BEGIN

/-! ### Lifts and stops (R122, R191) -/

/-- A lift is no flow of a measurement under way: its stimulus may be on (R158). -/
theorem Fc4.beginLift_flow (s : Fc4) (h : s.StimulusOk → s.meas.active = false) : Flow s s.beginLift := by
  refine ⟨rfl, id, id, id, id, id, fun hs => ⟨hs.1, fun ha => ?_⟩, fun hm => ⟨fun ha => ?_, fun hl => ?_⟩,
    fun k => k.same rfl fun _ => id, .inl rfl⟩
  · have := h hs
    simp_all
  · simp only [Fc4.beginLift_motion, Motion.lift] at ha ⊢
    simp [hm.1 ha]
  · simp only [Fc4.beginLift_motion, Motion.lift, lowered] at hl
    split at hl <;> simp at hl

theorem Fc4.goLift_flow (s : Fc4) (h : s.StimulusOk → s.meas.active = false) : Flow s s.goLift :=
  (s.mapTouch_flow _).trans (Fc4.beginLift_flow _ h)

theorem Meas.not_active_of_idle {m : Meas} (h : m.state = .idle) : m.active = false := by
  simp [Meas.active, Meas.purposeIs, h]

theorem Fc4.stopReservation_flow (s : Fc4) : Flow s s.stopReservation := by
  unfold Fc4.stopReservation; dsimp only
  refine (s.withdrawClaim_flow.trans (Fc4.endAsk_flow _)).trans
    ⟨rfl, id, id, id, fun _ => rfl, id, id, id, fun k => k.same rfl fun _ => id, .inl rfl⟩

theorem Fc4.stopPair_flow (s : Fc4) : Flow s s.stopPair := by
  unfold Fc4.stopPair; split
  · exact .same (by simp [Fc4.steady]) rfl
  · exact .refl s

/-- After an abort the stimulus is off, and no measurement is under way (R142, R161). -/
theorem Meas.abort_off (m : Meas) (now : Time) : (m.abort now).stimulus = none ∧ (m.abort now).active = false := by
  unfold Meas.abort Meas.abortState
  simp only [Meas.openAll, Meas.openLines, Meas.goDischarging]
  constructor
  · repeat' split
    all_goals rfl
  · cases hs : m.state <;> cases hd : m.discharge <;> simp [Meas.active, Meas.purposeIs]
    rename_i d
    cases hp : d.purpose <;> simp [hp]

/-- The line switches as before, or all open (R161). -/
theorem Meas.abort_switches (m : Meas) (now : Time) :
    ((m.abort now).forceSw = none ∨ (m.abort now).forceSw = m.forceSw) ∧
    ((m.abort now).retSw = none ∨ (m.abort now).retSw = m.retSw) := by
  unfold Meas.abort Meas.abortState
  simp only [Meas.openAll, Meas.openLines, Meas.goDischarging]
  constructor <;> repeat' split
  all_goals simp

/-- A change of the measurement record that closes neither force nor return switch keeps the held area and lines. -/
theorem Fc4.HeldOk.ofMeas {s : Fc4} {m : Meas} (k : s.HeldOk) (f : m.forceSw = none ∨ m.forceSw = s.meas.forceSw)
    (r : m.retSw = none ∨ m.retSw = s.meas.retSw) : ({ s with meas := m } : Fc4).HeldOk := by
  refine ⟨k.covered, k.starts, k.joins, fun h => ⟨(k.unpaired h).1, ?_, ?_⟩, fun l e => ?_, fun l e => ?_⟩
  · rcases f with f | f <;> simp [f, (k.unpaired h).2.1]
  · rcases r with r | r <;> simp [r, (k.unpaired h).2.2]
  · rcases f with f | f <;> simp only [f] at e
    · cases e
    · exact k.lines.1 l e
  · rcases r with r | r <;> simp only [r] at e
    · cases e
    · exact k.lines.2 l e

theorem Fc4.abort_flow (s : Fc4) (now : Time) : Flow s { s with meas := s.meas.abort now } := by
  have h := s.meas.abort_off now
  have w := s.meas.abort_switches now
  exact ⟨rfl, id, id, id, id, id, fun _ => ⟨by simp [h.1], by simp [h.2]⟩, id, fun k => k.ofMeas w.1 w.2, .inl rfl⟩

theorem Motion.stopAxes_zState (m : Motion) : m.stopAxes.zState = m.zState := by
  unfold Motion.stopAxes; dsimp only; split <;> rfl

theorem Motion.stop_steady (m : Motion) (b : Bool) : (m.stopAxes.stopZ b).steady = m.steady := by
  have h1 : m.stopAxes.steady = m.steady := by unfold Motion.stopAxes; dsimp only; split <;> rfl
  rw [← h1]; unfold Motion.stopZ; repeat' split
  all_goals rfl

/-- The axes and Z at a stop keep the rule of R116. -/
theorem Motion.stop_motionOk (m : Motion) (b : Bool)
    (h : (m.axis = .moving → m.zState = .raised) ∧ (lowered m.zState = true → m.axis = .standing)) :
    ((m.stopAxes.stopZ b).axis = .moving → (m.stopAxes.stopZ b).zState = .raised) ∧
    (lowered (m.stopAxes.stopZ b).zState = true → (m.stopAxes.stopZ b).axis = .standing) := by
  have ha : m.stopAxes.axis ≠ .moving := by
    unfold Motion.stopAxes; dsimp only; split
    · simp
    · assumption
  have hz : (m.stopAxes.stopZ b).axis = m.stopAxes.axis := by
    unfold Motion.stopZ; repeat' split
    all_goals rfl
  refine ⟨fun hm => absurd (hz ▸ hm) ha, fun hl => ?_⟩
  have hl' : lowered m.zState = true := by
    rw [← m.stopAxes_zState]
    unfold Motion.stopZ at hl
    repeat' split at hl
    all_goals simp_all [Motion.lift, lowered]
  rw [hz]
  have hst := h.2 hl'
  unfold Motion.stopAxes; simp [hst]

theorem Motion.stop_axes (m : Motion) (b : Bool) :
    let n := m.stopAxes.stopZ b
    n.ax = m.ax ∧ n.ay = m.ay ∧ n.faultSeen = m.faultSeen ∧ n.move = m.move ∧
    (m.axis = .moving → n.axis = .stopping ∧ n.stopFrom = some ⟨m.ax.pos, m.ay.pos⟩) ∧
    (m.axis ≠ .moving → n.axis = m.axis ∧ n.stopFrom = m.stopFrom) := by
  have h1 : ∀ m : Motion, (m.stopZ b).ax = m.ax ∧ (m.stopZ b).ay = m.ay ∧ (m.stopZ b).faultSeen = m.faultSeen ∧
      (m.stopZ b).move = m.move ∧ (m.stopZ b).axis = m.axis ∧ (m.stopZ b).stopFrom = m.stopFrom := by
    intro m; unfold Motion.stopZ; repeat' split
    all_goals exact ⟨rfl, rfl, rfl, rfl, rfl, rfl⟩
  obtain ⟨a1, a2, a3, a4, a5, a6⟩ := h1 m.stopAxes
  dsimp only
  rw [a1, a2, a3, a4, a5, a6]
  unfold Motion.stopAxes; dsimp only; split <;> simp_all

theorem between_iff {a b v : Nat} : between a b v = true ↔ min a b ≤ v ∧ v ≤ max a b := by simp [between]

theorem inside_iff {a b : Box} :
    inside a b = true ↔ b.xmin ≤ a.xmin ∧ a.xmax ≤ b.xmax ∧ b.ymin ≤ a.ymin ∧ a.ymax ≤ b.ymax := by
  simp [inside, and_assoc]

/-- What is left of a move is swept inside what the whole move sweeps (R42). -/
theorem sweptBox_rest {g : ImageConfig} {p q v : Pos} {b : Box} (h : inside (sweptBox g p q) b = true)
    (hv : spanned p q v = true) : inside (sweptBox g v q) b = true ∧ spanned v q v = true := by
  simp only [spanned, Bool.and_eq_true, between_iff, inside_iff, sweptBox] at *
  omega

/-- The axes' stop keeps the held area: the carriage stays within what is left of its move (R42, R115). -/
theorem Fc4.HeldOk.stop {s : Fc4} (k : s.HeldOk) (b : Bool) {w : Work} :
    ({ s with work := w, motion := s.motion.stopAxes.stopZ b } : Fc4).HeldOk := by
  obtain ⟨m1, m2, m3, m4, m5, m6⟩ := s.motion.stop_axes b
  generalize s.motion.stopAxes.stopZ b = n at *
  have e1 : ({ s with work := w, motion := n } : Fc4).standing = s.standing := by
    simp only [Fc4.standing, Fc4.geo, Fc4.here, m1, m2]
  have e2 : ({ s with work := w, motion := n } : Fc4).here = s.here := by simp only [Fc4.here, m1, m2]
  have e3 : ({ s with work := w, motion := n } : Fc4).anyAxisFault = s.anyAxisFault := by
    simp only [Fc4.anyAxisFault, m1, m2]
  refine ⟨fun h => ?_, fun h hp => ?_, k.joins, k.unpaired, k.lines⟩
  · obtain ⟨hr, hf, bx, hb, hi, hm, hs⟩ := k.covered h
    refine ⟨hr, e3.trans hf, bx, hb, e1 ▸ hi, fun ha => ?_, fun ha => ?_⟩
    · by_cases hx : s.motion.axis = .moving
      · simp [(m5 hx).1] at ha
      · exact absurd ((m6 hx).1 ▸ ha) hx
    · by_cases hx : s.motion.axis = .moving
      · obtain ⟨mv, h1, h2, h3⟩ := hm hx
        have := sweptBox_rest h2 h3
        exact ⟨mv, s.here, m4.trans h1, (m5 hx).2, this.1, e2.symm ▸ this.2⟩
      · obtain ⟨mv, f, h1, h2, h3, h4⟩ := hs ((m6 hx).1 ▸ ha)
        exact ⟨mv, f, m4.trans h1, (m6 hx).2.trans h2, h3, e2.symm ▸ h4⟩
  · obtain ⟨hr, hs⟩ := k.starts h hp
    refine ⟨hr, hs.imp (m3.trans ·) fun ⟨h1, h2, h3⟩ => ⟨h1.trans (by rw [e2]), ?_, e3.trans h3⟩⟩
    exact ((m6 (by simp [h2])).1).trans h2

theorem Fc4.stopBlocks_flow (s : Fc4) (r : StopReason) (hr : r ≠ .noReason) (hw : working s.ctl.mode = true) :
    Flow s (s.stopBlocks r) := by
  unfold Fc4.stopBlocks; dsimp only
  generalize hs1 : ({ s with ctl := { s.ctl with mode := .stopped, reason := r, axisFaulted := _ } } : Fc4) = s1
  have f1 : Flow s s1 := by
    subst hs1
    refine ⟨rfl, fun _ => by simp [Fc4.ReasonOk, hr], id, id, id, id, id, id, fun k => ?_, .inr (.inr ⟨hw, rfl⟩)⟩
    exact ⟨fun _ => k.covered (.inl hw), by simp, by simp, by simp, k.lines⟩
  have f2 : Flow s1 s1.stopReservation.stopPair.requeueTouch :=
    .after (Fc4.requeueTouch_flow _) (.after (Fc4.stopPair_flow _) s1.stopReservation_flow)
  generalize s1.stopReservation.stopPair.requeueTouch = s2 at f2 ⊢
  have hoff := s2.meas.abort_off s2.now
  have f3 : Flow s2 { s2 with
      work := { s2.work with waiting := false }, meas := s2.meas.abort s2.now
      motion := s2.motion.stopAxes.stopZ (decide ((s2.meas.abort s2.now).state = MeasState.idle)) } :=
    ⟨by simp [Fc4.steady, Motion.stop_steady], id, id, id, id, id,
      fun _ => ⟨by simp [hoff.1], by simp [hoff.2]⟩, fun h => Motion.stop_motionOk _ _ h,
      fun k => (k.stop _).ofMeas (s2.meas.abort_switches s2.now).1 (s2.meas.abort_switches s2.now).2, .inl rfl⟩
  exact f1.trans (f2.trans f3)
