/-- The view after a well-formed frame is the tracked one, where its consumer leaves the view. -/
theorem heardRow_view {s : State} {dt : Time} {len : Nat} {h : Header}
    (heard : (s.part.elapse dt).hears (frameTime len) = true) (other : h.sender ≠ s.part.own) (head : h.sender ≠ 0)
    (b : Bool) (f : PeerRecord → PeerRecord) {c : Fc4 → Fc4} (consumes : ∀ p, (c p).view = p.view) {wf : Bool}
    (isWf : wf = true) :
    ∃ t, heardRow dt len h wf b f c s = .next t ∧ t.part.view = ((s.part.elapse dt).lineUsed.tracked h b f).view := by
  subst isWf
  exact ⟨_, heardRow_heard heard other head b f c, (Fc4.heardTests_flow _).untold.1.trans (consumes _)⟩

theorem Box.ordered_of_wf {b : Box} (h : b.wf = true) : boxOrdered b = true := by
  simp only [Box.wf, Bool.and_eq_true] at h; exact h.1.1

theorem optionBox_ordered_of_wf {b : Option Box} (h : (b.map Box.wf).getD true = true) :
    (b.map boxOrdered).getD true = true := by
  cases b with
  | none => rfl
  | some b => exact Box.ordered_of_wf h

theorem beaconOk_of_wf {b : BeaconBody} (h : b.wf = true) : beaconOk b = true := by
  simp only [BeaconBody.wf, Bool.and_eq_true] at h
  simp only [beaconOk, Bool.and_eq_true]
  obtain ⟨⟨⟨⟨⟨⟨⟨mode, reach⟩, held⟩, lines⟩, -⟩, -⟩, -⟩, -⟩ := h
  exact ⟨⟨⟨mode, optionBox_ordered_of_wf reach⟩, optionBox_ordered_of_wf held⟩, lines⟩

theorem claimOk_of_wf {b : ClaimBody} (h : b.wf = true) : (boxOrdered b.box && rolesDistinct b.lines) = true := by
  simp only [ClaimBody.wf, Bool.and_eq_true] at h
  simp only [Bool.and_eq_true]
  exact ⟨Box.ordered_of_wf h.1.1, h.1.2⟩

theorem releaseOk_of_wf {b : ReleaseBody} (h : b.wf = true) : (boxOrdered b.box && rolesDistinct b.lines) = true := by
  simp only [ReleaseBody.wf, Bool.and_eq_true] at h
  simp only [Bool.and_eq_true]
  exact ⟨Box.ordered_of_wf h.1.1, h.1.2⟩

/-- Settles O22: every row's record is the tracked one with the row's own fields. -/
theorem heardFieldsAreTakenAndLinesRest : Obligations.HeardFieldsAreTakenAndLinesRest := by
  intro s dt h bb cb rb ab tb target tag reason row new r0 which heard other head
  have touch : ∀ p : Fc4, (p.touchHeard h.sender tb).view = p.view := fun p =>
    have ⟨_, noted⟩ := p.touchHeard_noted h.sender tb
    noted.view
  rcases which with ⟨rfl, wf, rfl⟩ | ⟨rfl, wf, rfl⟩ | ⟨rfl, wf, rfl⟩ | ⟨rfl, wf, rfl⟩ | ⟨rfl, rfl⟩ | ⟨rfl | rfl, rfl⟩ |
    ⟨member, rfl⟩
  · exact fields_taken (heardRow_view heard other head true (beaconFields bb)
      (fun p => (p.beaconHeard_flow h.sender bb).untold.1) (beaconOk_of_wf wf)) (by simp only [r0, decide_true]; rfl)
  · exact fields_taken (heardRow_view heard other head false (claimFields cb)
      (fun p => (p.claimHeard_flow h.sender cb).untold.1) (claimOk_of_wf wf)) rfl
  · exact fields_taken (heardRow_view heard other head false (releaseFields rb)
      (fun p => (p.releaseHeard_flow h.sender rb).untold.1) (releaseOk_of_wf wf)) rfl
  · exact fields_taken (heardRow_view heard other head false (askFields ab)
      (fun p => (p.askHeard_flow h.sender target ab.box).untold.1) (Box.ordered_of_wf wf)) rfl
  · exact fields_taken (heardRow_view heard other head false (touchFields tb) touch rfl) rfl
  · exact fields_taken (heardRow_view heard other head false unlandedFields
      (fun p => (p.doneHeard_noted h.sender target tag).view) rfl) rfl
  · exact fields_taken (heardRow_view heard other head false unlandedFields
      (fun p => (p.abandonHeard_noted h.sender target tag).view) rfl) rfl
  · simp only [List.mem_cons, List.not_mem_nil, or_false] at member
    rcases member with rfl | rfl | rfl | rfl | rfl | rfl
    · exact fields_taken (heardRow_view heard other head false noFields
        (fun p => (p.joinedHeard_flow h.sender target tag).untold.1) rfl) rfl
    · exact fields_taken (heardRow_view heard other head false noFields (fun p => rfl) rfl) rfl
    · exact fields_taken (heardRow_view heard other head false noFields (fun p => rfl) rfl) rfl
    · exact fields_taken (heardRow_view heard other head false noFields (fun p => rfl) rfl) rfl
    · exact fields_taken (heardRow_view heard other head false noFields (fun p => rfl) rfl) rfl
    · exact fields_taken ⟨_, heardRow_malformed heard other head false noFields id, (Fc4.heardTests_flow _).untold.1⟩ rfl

END

From the listing above, count every line where the word "BeaconBody" occurs; the answer is that number and nothing else.

2